Mathematical Modelling of the Voltage Required for Separation of Cell-like Particles

Abstract

Microfluidic devices separate the cells by using dielectrophoresis, magnetic, acoustic, or other techniques. This study focuses on a voltage required in a microfluidic device that uses dielectrophoretic force to separate the cell-like particles based on their size difference. Numerical simulation shows that the particles separate above a certain minimum voltage and do not separate above a certain maximum voltage, which defines the particle separation range. This voltage requirement depends on cell and buffer solution parameters. This study uses data-sets generated using numerical simulation by varying these parameters.

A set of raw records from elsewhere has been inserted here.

-- ==== Sys2Proof/Machine/Wear.lean ====
section
/-! DEFINITION. Wear (22 R519–R523): the wear entries and their monitors' margins, the wear index, the prediction of the end of life, its reports and
proposals, and the spare rows. -/

namespace Sys2Proof.Machine

/-- A deep test leaves its result and time in the unit's wear entry (22 R524). -/
def State.noteTest (cls idx res : Nat) (s : State) : State :=
  { s with hea := { s.hea with wear := vupdN s.hea.wear (wearIndex cls idx) (fun w => { w with testRes := res, testTm := s.ms, testDue := false }) } }

/-- `WSTATE` (22 R521). -/
def State.wearState (cls idx : Nat) (s : State) : Nat :=
  match cls with
  | 0 | 7 =>
    if s.fab.stRetired.contains idx then 3 else if s.fab.lsMap.toList.contains idx then 0 else if s.fab.stSuspect.contains idx then 2 else 1
  | 1 | 8 =>
    if s.fab.dpRetired.contains idx then 3 else if s.fab.ldMap.toList.contains idx then 0 else if s.fab.dpSuspect.contains idx then 2 else 1
  | 6 =>
    match vgetD s.smp.lode.use idx .retired with
    | .service => 0 | .spare => 1 | .copying => 1 | .testing => 1 | .retired => 3
  | _ => 0

/-- The sensors that serve a unit (22 R526): those of its pair or quadrant, otherwise those of the part it lies in (log 7). -/
def unitSensors (cls idx : Nat) : List Nat :=
  match cls with
  | 0 | 7 => [idx / 2]
  | 1 | 8 => [18 + idx / 2]
  | 2 => if idx = 0 then [27] else if idx = 1 then [28, 29, 30, 31] else [36, 37]
  | 3 => [32 + idx / 24]
  | 5 => [36, 37]
  | 6 => [28 + idx / 17]
  | 9 => if idx ≤ 1 then [27] else if idx = 3 then [38, 39] else [28, 29, 30, 31]
  | _ => [38, 39]

/-- `TMAX`: the hottest reading of a unit's sensors over 24 h, by the hour (22 R521). -/
def State.tmax (s : State) (cls idx : Nat) : Int :=
  match ((unitSensors cls idx).map (fun n => (vgetD s.hea.sens n {}).hours.take 25)).flatten with
  | [] => 0
  | x :: r => r.foldl max x

/-- A wear entry's 32 bytes (22 R521). -/
def State.wearBytes (n : Nat) (s : State) : List Byte :=
  let c := wearClass n
  let w := vgetD s.hea.wear n {}
  b8 c.1 ++ b8 c.2 ++ b8 (s.wearState c.1 c.2) ++
  b8 (bbool w.proposed + 2 * bbool w.eolWarn + 4 * bbool w.eolCrit + 8 * bbool w.testDue + 16 * bbool w.unmon) ++
  b16 w.widx ++ b16 w.eolM ++ b16 w.eolLo ++ b16 w.eolHi ++ bi16 w.margin ++ bi16 (s.tmax c.1 c.2) ++ b32 w.ageH ++ b8 w.testRes ++ bz 1 ++
  b16 w.srows ++ b64 w.testTm

/-- `FLT_CANARY` (22 R522): cause and wear entry. -/
def State.canary (cause n : Nat) (s : State) : State :=
  s.report 0x1601 1 0xFF (8 * n + cause) (b8 cause ++ bz 3 ++ s.wearBytes n)

/-- Changes a wear entry. -/
def State.mapWear (n : Nat) (f : WearEntry → WearEntry) (s : State) : State :=
  { s with hea := { s.hea with wear := vupdN s.hea.wear n f } }

/-- The wear entry of the list. -/
def State.wearOf (s : State) (n : Nat) : WearEntry := vgetD s.hea.wear n {}

/-- The margin of a unit at Relwa's final test, in its manufacturing record (22 R520; log 5). -/
opaque Config.firstMargin : Nat → Int
/-- The frequency in kHz at the worst corner, projected from a unit's ring loss in 0.01 % (22 R519; the spec does not give the relation: log 60). -/
opaque Config.cornerFreq : Nat → Int → Int
/-- A monitor's reading lies inside its physical range (22 R522; the spec gives no range: log 60). -/
opaque Config.plausible : Nat → Int → Bool
/-- Median, 10th and 90th percentile of the months to the end of life (22 R521): by M0, Mf, the history of stress time (2^-40 h) and margin, and the mean
weight of the last 30 days (2^-40). The fit's method is open (log 60). -/
opaque Config.eolMonths : Int → Int → List (Nat × Int) → Nat → Nat × Nat × Nat

/-- The floor that a stope's end of life is held to, in MHz (22 R519): that of the logical stope it serves, for a reserve the highest of the active plan, without a
plan the default one (DEDUCED: log 60). -/
def State.lifeFloor (n : Nat) (s : State) : Nat :=
  match s.fab.active with
  | none => 720
  | some p =>
    match (List.range p.nlst).find? (fun i => vgetD s.fab.lsMap i 0xFF == n) with
    | some i => p.floorOf i
    | none => ((List.range p.nlst).map p.floorOf).foldl max 0

/-- The present margin M from a monitor's reading (22 R519, R520): the projected frequency, the eye, the test row's margin, or a port path's change
as a loss. -/
def marginOf (n : Nat) (reading : Int) : Int :=
  if n < 57 then Config.cornerFreq n reading else if 155 ≤ n ∧ n < 187 then -((reading.natAbs : Nat) : Int) else reading

/-- M0 (22 R520); a path has changed by nothing at its first measurement. -/
def firstOf (n : Nat) : Int := if 155 ≤ n ∧ n < 187 then 0 else Config.firstMargin n

/-- Mf, the margin at the end-of-life criterion (22 R519). -/
def State.endMargin (n : Nat) (s : State) : Int :=
  if n < 36 then 1000 * (s.lifeFloor n : Nat)
  else if n < 57 then 840000
  else if n < 155 then (s.hea.canary.eyeMin : Nat)
  else if n < 187 then -500
  else 20

/-- WIDX from M0, M and Mf (22 R520). -/
def widxOf (m0 m mf : Int) : Nat := (clampI 0 1000 (quotI (1000 * (m0 - m)) (m0 - mf))).toNat

/-- The weight of an hour at a temperature in 0.25 °C, in Q40 (22 R521): exp((0.6 eV / k) × (1/358.15 K − 1/T)), with k 8.617333262 × 10^-5 eV/K
(PRESUMED: log 60). -/
def stressWeight (t : Int) : Nat :=
  let k := 27315 + 25 * t
  if k ≤ 0 then 0 else expFix (6 * 10 ^ 15 * (k - 35815)) (8617333262 * 35815 * k.toNat)

/-- The hottest reading of a unit's sensors in an hour, the present one first; none without a reading. -/
def State.hotIn (hour n : Nat) (s : State) : Option Int :=
  let c := wearClass n
  match (unitSensors c.1 c.2).filterMap (fun k => (vgetD s.hea.sens k {}).hours[hour]?) with
  | [] => none
  | x :: r => some (r.foldl max x)

/-- The mean weight of a unit's hours over the last 30 days (22 R521). -/
def State.meanWeight (n : Nat) (s : State) : Nat :=
  let l := (List.range 720).filterMap (fun h => (s.hotIn (h + 1) n).map stressWeight)
  if l.isEmpty then 0 else l.foldl (· + ·) 0 / l.length

/-- Proposes the remedy of a unit (22 R525): by the logical unit that a stope or deputy serves, or by its bank; others are reported only. -/
def State.remedyFor (n cause : Nat) (s : State) : State :=
  let c := wearClass n
  let ls := (List.range 32).find? (fun i => vgetD s.fab.lsMap i 0xFF == c.2)
  let ld := (List.range 16).find? (fun i => vgetD s.fab.ldMap i 0xFF == c.2)
  match c.1 with
  | 0 | 7 => match ls with | some i => s.proposeStope i cause | none => s
  | 1 | 8 => match ld with | some i => s.proposeDeputy i cause | none => s
  | 6 => if vgetD s.smp.lode.use c.2 .retired = .service then s.proposeBank c.2 cause else s
  | _ => s

/-- Withdraws the open proposals of a unit whose cause has cleared (22 R525). -/
def State.withdraw (n cause : Nat) (s : State) : State :=
  let drop (p : Proposal) : Proposal :=
    if p.scause == cause && p.sstate == 0 && p.sact != 5 && s.unitEntry p.sact p.sclass p.sindex == n then { p with sstate := 3 } else p
  let t := { s with hea := { s.hea with props := s.hea.props.map drop } }
  t.mapWear n (fun w => { w with proposed := t.hea.props.any (fun p => p.sact != 5 && s.unitEntry p.sact p.sclass p.sindex == n && decide (p.sstate ≤ 1)) })

/-- A monitor's reading outside its physical range: the third in a row marks the unit `UNMON` with cause 6 (22 R522). -/
def State.badReading (n : Nat) (s : State) : State :=
  let w := s.wearOf n
  if w.badReads = 2 then (s.mapWear n (fun w => { w with badReads := 3, unmon := true })).canary 6 n
  else s.mapWear n (fun w => { w with badReads := w.badReads + 1 })

/-- End-of-life months as an entry shows them (22 R521). -/
def eolField (known : Bool) (m : Nat) : Nat := if known && decide (m ≤ 600) then m else 0xFFFF

/-- The prediction of a unit's end of life (22 R521, R522): known from 1 000 h of history and 12 measurements on; the horizons are reported when
first passed, and `EOL_CRIT` brings a proposal. -/
def State.predict (n : Nat) (s : State) : State :=
  let w := s.wearOf n
  let (m, lo, hi) := Config.eolMonths (firstOf n) (s.endMargin n) w.history (s.meanWeight n)
  let known := decide (1000 ≤ w.ageH ∧ 12 ≤ w.history.length)
  let l := eolField known lo
  let warn := decide (l < s.hea.canary.eolWarn)
  let crit := decide (l < s.hea.canary.eolCrit)
  let s1 := s.mapWear n (fun w => { w with eolM := eolField known m, eolLo := l, eolHi := eolField known hi, eolWarn := warn, eolCrit := crit })
  let s2 := if warn && !w.eolWarn then s1.canary 1 n else s1
  let s3 := if crit && !w.eolCrit then (s2.canary 2 n).remedyFor n 1 else s2
  if !crit && w.eolCrit then s3.withdraw n 1 else s3

/-- A monitor's reading of a unit (22 R519–R522): out of its range it is only counted; otherwise it gives the margin and the index, enters the
history, and the prediction follows. A memory with fewer than two spare rows left has reached its end of life (DEDUCED: log 60). A unit that has lost
its monitor keeps its mark. -/
def State.measure (n : Nat) (reading : Int) (s : State) : State :=
  if !Config.plausible n reading then s.badReading n
  else
    let m := marginOf n reading
    let t := s.mapWear n (fun w => { w with
      badReads := if 3 ≤ w.badReads then w.badReads else 0, unmon := decide (3 ≤ w.badReads), margin := reading
      history := (w.stress, m) :: w.history
      widx := if 187 ≤ n ∧ w.srows < 2 then 1000 else widxOf (firstOf n) m (s.endMargin n) })
    t.predict n

/-- A full hour of power (22 R521): every unit ages, its stress time by the weight of the hour's hottest reading, and a new hour of the sensors'
maxima begins. -/
def State.hour (s : State) : State :=
  { s with hea := { s.hea with
    minutes := 0
    wear := Vector.ofFn (fun i => { s.hea.wear[i] with
      ageH := satAdd 0xFFFFFFFF s.hea.wear[i].ageH 1, stress := s.hea.wear[i].stress + ((s.hotIn 0 i.val).map stressWeight).getD 0 })
    sens := s.hea.sens.map (fun x => { x with hours := (x.reading :: x.hours).take 721 }) } }

/-- A minute of power. -/
def State.minute (s : State) : State :=
  if s.hea.minutes + 1 < 60 then { s with hea := { s.hea with minutes := s.hea.minutes + 1 } } else s.hour

/-- A row is spared (22 R523): remapped, recorded, reported; with the last spare row the memory's remedy is proposed. -/
def State.spareRow (n row : Nat) (s : State) : State :=
  let w := s.wearOf n
  if w.srows = 0 then s
  else
    let c := wearClass n
    let s1 := s.mapWear n (fun w => { w with srows := w.srows - 1 })
    let s2 := { s1 with hea := { s1.hea with remap := s1.hea.remap ++ [(n, row)] } }
    let s3 := (s2.sparingRecord 0 c.1 0xFF c.2 0xFF 3 0 row).canary 3 n
    if w.srows = 1 then (s3.canary 4 n).remedyFor n 4 else s3

end Sys2Proof.Machine
end

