/-- The channel-epochs that drew on a failed library are void. -/
def ChanState.libraryFailed (c : ChanState) : ChanState :=
  if c.drewLibrary then { c with voided := true, entry := c.entry.map (fun e => { e with void := true, valid := false }) } else c

/-- The image's and the loaded copy's CRC-32 (06 R128). -/
def libraryCrc (errors : Mem) : Nat := crc32 ((List.range 524288).map (libraryByte errors))

/-- Errors that the loaded copy takes: addresses and the bits that flip. -/
def upset (errors : Mem) (l : List (Nat × Byte)) : Mem := l.foldl (fun m x => if x.1 < 524288 then swrite 0 m x.1 (sread 0 m x.1 ^^^ x.2) else m) errors

/-- `CODE_LIBRARY_CHECK` (06 R128): `flips` are the errors that the copy has taken since the last command. Every 10 s the copy is checked: one that fails
the image's CRC is reloaded, with `FLT_ECC`, and the channel-epochs that drew on it are void. -/
def execEvCodeLibraryCheck (flips : List (Nat × Byte)) (s : State) : Host.Outcome State Fault Refusal :=
  .next (
    let bad := upset s.trk.library flips
    if s.ms < s.trk.libChecked + 10000 ∨ s.awake = false then { s with trk := { s.trk with library := bad } }
    else if libraryCrc bad = libraryCrc [] then { s with trk := { s.trk with library := bad, libChecked := s.ms } }
    else
      let t := { s with trk := { s.trk with library := [], libChecked := s.ms, ch := s.trk.ch.map ChanState.libraryFailed } }
      t.report 0x1501 2 0xFF 0xFFFF (Config.encodeFields 0x1501 [2]))

/-! ### What a boundary does with a channel -/

/-- Applies a committed update to the state at the new epoch's first tick (06 R134, R139): `own` code fields are ignored by a linked channel,
which takes those of `prim`. Offsets that would break a rule of R135 change no arm. -/
def ChanState.applyUpdate (t : SigType) (prim : Option ChUpdate) (c : ChanState) : ChanState :=
  let x := c.nco.ticks t epochTicks
  match c.staged with
  | none =>
    match prim with
    | none => { c with nco := x }
    | some p => { c with nco := { x with krate := p.krate } }
  | some u =>
    let code := prim.getD u
    let car := bitsOf 64 (((x.carcyc * 2 ^ 48 + x.carph : Nat) : Int) + (u.cstep.map (sx 48)).getD 0)
    let len : Nat := t.chips * 65536 * 2 ^ 48
    let pos := (((x.code t : Nat) : Int) + (code.kstep.map (sx 48)).getD 0 * 2 ^ 8) % (len : Int)
    let chips := pos.toNat / 2 ^ 48
    let sec := code.sec
    { c with
      nco := { carph := car % 2 ^ 48, carcyc := car / 2 ^ 48, crate := u.crate, kph := pos.toNat % 2 ^ 48, kchip := chips % t.chips
               kper := chips / t.chips % 65536, krate := code.krate
               secidx := match sec with | some v => if bit v 12 then v % 4096 else x.secidx | none => x.secidx }
      secwipe := match sec with | some v => bit v 13 | none => c.secwipe
      arms := match u.aoff with
        | some l =>
          let new := (List.range c.arms.length).map (fun i =>
            let a := c.arms.getD i {}
            if i = 0 then a else { a with aoff := sx 16 (l.getD (i - 1) 0) })
          if (armsBad (some t) new).isNone then new else c.arms
        | none => c.arms
      lockPhase := c.lockPhase + (u.cstep.map (sx 48)).getD 0 }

Detailed analysis of these data-sets gave the significant parameters, which decide the voltage requirement, as the size of the two cell-like particles and viscosity of the buffer solution. A mathematical model is developed using regression analysis, to calculate the voltage requirement, considering particle size ranging between 2µm to 30µm and viscosity ranging from 0.8cp to 4cp. The voltage predicted from the mathematical model is compared with the values obtained from the numerical simulation. The RMS error obtained for the entire data-set is 1.4412%. The mathematical model thus predicts the required voltage with good accuracy and will be helpful in healthcare, which needs frequent screening or testing of samples for early diagnosis of HIV, cancer, malaria, and many such applications.